Reproduce the entries below exactly, but only from the line containing "tests := List.Subset.refl _" to the line containing "(ctlSend (x.sel / 256) (.unsub x.id) w).ctl", inclusive.

-- Given records --
::::::::::

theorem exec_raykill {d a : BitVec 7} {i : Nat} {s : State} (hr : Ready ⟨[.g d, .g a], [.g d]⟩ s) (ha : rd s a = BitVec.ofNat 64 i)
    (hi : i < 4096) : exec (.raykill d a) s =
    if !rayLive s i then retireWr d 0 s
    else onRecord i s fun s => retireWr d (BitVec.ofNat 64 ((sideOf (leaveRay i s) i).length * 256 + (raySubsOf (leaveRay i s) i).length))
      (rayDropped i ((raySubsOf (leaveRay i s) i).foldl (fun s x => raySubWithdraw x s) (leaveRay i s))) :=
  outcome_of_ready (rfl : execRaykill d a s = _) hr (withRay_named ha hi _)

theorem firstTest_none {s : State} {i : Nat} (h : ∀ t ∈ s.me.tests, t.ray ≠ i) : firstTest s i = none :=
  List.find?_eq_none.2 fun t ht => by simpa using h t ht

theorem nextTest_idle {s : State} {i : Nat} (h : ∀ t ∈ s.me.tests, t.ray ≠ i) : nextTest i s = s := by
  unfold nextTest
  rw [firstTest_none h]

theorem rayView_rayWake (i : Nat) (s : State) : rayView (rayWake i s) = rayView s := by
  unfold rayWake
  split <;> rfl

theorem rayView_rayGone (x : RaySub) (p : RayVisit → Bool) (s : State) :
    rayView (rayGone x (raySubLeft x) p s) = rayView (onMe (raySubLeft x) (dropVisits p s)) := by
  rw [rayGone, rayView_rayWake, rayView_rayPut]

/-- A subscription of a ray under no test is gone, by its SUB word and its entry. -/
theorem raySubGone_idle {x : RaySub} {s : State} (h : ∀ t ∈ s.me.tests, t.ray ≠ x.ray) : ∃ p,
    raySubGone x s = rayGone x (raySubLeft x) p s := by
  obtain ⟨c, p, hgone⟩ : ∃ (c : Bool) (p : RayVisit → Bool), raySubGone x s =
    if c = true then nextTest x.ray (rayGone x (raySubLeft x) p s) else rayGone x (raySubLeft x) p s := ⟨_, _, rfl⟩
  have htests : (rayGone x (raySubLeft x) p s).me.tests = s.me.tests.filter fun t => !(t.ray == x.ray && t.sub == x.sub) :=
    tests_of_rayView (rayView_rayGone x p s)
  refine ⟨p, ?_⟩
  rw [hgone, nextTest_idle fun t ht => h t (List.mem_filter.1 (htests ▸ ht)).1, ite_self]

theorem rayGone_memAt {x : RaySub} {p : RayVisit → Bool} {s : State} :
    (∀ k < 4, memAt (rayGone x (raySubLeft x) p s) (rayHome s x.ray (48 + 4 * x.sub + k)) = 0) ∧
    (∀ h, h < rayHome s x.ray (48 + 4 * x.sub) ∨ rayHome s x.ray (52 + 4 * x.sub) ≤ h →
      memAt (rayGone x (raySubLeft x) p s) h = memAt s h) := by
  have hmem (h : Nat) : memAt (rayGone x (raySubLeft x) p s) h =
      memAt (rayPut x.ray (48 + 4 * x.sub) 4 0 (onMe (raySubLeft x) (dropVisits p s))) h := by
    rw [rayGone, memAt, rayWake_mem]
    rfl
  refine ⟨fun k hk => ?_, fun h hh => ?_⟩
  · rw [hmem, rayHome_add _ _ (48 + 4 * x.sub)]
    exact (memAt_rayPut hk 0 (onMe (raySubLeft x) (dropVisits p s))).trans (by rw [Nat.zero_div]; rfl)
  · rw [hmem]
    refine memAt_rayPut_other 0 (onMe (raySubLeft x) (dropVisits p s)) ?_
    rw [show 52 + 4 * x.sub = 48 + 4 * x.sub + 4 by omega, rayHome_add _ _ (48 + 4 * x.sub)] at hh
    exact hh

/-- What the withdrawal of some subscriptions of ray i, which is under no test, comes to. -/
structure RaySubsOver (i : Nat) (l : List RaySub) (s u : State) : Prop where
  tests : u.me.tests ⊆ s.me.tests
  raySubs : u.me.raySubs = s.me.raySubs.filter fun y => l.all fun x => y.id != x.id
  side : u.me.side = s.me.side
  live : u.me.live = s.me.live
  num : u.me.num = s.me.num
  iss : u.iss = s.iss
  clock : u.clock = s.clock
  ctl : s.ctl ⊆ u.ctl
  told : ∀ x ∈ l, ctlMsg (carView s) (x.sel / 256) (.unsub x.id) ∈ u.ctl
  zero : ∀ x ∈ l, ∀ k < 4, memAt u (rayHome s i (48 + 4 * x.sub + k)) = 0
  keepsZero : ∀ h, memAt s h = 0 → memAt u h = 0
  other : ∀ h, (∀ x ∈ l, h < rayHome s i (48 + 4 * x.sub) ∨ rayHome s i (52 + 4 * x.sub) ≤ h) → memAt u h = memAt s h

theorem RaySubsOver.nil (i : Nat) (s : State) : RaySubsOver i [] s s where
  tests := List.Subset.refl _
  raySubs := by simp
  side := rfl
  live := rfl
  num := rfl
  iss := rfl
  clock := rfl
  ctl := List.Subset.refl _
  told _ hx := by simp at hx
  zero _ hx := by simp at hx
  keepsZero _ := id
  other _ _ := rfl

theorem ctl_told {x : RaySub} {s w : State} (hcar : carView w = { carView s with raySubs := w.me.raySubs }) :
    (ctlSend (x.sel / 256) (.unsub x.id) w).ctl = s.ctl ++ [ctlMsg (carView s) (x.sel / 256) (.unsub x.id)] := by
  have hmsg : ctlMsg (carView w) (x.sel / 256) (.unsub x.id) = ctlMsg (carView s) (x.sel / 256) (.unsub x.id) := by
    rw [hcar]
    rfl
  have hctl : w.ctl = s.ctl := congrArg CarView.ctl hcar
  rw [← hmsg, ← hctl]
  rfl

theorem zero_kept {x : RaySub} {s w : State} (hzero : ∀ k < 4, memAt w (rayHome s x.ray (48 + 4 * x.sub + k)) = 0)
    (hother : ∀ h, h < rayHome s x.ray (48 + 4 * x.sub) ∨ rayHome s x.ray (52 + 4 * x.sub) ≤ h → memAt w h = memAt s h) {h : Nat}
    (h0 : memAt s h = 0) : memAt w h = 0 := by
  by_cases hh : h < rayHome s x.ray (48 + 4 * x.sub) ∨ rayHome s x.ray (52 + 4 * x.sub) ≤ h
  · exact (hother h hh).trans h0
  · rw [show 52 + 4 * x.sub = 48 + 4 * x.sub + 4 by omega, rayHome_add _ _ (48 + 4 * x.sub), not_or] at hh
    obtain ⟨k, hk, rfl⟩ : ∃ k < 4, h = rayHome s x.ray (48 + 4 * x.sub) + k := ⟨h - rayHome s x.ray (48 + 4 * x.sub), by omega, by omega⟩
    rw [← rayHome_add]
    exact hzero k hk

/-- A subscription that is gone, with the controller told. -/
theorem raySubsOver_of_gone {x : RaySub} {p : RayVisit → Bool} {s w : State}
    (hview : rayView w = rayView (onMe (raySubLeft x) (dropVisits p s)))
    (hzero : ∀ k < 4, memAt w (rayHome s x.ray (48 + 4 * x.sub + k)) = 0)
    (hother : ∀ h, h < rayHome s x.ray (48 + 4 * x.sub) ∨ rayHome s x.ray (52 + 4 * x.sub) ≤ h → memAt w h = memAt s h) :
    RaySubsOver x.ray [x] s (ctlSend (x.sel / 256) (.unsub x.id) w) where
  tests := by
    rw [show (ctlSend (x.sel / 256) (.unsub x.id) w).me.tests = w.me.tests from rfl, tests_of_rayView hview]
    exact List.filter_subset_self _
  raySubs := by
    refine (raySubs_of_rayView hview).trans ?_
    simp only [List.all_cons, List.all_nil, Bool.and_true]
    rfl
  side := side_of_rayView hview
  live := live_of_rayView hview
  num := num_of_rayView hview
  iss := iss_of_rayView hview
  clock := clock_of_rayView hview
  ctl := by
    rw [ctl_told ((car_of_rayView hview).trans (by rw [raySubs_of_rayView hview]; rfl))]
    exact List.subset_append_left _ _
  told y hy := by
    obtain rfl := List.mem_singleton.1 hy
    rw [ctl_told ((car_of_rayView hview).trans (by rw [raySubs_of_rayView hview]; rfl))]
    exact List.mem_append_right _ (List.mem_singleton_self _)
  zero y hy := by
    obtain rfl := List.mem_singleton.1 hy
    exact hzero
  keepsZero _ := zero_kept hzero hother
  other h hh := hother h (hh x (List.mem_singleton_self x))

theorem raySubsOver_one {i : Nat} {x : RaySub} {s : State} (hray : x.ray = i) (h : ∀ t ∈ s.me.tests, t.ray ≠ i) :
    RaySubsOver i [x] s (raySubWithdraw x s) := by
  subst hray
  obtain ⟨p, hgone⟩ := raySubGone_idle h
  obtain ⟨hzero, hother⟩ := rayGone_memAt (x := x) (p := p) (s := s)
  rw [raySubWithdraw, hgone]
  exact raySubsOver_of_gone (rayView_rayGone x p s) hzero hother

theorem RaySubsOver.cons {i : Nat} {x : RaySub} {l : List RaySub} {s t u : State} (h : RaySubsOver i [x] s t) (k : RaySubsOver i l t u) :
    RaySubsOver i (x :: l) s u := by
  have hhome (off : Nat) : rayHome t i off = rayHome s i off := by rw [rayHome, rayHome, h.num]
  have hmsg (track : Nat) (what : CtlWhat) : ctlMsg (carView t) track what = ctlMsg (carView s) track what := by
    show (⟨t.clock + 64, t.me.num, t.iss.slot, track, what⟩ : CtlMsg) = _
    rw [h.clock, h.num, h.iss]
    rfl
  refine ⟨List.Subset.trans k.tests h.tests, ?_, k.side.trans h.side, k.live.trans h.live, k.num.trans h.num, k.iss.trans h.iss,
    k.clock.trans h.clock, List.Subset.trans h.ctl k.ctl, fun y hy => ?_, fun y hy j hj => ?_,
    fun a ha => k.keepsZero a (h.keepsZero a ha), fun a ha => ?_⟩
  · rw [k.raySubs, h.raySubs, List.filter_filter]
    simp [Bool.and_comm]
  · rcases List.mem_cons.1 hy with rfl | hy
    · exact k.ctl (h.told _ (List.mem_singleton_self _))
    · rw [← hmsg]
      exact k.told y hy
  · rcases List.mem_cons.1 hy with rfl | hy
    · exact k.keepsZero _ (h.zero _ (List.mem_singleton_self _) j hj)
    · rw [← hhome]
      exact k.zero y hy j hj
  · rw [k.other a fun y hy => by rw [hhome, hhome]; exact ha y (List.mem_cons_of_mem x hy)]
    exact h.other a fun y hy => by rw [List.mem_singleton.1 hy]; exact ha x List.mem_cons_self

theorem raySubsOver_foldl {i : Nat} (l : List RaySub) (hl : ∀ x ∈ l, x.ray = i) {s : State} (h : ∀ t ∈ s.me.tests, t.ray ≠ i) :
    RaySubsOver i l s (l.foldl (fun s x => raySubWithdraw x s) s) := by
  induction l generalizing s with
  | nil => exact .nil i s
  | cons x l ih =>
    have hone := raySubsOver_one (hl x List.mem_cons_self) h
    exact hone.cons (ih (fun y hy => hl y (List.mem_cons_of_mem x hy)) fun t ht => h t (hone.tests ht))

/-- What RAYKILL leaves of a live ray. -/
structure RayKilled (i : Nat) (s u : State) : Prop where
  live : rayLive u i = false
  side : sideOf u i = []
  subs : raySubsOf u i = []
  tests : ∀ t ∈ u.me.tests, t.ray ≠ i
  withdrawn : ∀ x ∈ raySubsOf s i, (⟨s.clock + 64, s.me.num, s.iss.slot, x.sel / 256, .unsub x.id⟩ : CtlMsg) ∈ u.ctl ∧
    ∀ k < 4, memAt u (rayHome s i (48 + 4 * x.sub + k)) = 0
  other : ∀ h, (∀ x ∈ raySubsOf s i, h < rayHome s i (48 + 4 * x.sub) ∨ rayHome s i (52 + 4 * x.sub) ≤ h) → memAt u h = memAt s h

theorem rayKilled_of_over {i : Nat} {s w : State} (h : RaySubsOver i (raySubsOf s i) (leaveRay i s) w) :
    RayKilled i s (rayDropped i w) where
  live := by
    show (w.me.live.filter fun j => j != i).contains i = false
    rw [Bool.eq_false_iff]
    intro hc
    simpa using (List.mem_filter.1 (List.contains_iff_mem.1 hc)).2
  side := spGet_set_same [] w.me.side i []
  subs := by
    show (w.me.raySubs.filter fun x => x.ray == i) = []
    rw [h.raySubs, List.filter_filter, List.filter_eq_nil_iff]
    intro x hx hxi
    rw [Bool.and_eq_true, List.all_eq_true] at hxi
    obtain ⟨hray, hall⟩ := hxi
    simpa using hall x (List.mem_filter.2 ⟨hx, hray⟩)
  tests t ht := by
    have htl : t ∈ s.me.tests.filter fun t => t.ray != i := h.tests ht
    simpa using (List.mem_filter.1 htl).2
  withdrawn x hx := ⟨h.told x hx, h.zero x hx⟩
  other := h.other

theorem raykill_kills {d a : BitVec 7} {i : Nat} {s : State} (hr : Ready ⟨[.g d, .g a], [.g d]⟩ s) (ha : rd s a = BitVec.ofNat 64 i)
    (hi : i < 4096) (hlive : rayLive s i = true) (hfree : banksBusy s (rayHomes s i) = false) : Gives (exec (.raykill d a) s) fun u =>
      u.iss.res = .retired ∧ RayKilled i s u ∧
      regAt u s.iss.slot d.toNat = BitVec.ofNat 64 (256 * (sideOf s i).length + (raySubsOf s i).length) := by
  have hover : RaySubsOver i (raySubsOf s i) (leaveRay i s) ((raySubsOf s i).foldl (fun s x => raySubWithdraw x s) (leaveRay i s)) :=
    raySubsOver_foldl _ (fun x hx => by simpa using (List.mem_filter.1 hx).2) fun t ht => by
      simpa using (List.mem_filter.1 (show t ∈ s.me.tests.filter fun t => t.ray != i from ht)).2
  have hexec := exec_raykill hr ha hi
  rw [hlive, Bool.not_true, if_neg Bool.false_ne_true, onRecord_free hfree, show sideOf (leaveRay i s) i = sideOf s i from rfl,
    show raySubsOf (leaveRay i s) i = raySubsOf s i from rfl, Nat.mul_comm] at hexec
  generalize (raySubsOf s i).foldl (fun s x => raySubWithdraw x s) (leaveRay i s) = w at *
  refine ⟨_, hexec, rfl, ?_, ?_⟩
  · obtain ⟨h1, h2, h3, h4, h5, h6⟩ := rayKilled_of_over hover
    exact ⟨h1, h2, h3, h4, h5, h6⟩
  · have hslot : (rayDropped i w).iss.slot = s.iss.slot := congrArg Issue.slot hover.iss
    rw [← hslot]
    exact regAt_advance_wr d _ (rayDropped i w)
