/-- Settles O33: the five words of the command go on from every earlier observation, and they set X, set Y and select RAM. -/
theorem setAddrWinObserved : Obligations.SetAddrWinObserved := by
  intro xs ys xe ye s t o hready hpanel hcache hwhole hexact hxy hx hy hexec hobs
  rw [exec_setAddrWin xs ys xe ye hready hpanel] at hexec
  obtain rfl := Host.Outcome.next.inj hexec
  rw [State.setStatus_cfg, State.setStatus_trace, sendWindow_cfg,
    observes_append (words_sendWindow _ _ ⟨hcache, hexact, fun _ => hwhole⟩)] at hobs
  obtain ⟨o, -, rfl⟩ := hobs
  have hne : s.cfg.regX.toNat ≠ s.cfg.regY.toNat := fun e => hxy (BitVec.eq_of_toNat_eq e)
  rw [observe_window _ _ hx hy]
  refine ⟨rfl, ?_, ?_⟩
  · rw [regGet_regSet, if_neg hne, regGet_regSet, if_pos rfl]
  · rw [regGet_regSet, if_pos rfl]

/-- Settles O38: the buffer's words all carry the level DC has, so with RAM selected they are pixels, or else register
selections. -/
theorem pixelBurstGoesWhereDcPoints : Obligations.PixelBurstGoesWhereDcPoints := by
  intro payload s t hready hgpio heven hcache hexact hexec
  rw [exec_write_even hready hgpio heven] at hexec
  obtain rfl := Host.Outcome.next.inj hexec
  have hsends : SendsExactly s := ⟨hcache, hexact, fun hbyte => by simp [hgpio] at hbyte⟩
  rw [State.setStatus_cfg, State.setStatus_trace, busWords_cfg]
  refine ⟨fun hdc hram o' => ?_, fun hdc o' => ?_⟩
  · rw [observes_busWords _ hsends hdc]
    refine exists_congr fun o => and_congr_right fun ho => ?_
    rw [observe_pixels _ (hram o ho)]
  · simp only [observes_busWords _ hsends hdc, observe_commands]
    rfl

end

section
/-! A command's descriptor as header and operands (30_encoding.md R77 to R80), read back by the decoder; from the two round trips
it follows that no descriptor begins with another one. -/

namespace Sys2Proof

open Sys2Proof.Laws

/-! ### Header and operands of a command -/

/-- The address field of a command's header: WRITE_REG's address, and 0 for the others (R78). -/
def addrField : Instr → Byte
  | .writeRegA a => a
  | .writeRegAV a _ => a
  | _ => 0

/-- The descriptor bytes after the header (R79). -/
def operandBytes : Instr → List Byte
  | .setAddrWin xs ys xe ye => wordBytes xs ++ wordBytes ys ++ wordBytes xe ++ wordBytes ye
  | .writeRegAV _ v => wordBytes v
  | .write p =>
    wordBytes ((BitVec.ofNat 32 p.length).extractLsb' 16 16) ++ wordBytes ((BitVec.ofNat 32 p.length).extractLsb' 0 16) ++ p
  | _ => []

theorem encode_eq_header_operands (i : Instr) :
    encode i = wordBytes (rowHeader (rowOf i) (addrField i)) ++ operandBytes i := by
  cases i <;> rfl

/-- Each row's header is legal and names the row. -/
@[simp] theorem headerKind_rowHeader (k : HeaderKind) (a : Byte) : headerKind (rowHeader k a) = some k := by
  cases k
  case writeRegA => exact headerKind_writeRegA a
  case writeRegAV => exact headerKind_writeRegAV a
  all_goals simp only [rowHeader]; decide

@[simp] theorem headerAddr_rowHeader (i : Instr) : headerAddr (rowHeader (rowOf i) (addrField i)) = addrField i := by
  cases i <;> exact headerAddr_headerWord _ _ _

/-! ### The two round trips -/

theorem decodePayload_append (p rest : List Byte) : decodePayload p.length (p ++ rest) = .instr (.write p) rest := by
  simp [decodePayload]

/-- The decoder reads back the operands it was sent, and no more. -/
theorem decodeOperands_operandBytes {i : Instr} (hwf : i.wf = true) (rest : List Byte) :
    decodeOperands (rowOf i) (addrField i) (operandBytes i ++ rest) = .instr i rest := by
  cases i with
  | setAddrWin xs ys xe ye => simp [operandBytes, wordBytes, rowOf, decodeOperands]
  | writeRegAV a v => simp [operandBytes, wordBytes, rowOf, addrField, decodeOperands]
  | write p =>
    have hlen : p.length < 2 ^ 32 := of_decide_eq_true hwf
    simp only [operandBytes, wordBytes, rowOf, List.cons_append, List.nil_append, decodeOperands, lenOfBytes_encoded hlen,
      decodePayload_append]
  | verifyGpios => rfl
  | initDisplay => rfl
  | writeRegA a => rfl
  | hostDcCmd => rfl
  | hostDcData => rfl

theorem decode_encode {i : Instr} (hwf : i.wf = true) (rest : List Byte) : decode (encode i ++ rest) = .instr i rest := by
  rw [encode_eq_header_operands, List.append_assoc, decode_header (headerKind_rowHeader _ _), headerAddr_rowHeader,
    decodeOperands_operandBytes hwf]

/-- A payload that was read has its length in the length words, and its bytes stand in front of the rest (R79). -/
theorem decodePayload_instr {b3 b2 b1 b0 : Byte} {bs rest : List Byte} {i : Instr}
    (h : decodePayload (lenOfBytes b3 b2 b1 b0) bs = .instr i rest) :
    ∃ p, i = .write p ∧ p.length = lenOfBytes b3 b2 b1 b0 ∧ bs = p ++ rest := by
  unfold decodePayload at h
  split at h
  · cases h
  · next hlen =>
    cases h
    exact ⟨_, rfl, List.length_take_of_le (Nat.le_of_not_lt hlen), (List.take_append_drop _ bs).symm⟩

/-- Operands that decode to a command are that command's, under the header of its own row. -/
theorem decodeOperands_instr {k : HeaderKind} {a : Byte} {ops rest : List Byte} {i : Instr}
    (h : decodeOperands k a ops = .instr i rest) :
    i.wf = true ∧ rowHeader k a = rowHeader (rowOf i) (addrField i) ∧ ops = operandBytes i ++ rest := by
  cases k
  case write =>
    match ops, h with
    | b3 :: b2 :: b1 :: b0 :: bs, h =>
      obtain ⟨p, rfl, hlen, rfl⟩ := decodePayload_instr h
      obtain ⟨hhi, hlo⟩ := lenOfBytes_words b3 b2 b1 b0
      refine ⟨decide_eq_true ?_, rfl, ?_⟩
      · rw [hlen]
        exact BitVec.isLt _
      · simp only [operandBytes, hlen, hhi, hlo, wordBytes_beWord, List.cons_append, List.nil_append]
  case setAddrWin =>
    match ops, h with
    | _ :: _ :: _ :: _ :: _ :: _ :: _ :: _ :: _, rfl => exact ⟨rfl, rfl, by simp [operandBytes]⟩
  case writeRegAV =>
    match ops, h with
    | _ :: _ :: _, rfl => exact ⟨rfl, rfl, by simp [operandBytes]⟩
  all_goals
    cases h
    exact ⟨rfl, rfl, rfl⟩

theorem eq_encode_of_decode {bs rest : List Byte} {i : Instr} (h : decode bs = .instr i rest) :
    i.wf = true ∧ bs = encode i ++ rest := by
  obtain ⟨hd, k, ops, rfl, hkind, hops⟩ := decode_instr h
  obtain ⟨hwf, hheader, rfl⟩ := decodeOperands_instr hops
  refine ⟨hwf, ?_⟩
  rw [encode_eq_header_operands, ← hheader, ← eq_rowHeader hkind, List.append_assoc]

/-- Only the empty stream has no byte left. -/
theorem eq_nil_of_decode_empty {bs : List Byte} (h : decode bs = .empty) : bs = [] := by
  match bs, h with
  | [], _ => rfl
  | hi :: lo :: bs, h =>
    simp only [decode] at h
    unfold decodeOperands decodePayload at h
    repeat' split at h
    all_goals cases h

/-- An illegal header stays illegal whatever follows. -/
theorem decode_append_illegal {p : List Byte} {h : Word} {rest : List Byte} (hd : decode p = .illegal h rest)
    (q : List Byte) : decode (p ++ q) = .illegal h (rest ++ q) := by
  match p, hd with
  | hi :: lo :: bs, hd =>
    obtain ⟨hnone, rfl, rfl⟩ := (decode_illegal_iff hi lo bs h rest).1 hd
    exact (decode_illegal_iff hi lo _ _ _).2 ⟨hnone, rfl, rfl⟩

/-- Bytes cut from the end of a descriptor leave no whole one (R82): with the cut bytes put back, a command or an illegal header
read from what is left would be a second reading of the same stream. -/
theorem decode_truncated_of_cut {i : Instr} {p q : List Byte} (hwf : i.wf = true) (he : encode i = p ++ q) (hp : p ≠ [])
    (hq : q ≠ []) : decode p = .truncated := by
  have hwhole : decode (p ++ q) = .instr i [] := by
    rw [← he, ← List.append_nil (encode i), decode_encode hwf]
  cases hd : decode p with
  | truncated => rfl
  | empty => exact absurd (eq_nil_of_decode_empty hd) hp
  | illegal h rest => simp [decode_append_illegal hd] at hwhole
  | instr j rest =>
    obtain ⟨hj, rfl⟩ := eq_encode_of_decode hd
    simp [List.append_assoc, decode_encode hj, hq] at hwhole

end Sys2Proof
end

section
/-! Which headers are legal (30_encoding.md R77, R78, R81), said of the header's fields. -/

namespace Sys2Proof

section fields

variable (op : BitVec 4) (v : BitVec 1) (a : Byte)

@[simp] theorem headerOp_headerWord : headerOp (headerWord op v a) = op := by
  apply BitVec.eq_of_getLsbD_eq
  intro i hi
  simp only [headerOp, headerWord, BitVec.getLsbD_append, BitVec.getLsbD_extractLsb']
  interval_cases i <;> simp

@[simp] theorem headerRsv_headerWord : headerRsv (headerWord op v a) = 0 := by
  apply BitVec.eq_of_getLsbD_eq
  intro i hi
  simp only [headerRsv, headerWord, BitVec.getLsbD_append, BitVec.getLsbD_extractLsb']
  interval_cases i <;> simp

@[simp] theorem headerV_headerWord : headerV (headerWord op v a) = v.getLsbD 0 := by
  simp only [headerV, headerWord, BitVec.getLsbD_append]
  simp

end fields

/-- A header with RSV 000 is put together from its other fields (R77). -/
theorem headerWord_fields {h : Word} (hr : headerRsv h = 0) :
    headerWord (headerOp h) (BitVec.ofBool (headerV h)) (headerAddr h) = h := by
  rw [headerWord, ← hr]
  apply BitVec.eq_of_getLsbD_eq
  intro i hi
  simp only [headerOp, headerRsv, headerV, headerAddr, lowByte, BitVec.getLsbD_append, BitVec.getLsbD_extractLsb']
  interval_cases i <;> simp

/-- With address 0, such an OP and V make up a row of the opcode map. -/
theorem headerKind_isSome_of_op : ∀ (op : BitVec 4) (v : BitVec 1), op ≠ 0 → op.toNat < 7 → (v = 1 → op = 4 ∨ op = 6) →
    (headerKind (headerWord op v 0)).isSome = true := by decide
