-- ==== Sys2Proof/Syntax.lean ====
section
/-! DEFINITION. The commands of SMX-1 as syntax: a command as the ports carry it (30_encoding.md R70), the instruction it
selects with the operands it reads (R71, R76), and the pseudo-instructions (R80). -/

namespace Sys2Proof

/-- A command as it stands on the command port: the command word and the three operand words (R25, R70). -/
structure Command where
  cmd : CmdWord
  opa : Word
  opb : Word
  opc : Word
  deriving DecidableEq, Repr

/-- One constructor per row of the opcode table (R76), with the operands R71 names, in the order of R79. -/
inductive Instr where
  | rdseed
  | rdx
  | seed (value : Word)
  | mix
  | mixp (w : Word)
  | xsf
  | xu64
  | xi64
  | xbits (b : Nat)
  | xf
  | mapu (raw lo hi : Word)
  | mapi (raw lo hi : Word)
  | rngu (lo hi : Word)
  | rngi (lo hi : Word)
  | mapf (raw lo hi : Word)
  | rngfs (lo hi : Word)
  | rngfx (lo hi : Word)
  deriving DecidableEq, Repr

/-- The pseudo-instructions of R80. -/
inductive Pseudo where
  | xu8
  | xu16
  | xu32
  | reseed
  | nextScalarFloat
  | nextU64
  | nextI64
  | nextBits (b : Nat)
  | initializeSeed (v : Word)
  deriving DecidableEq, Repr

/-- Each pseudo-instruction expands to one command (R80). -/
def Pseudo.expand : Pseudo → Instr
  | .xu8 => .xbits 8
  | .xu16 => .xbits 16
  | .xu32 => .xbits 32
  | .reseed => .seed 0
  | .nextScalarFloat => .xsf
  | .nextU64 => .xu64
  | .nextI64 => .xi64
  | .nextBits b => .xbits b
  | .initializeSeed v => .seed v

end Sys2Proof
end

::::::::::

-- Solution to the problem --
  tests := List.Subset.refl _
  raySubs := by simp
  side := rfl
  live := rfl
  num := rfl
  iss := rfl
  clock := rfl
  ctl := List.Subset.refl _
  told _ hx := by simp at hx
  zero _ hx := by simp at hx
  keepsZero _ := id
  other _ _ := rfl

theorem ctl_told {x : RaySub} {s w : State} (hcar : carView w = { carView s with raySubs := w.me.raySubs }) :
    (ctlSend (x.sel / 256) (.unsub x.id) w).ctl = s.ctl ++ [ctlMsg (carView s) (x.sel / 256) (.unsub x.id)] := by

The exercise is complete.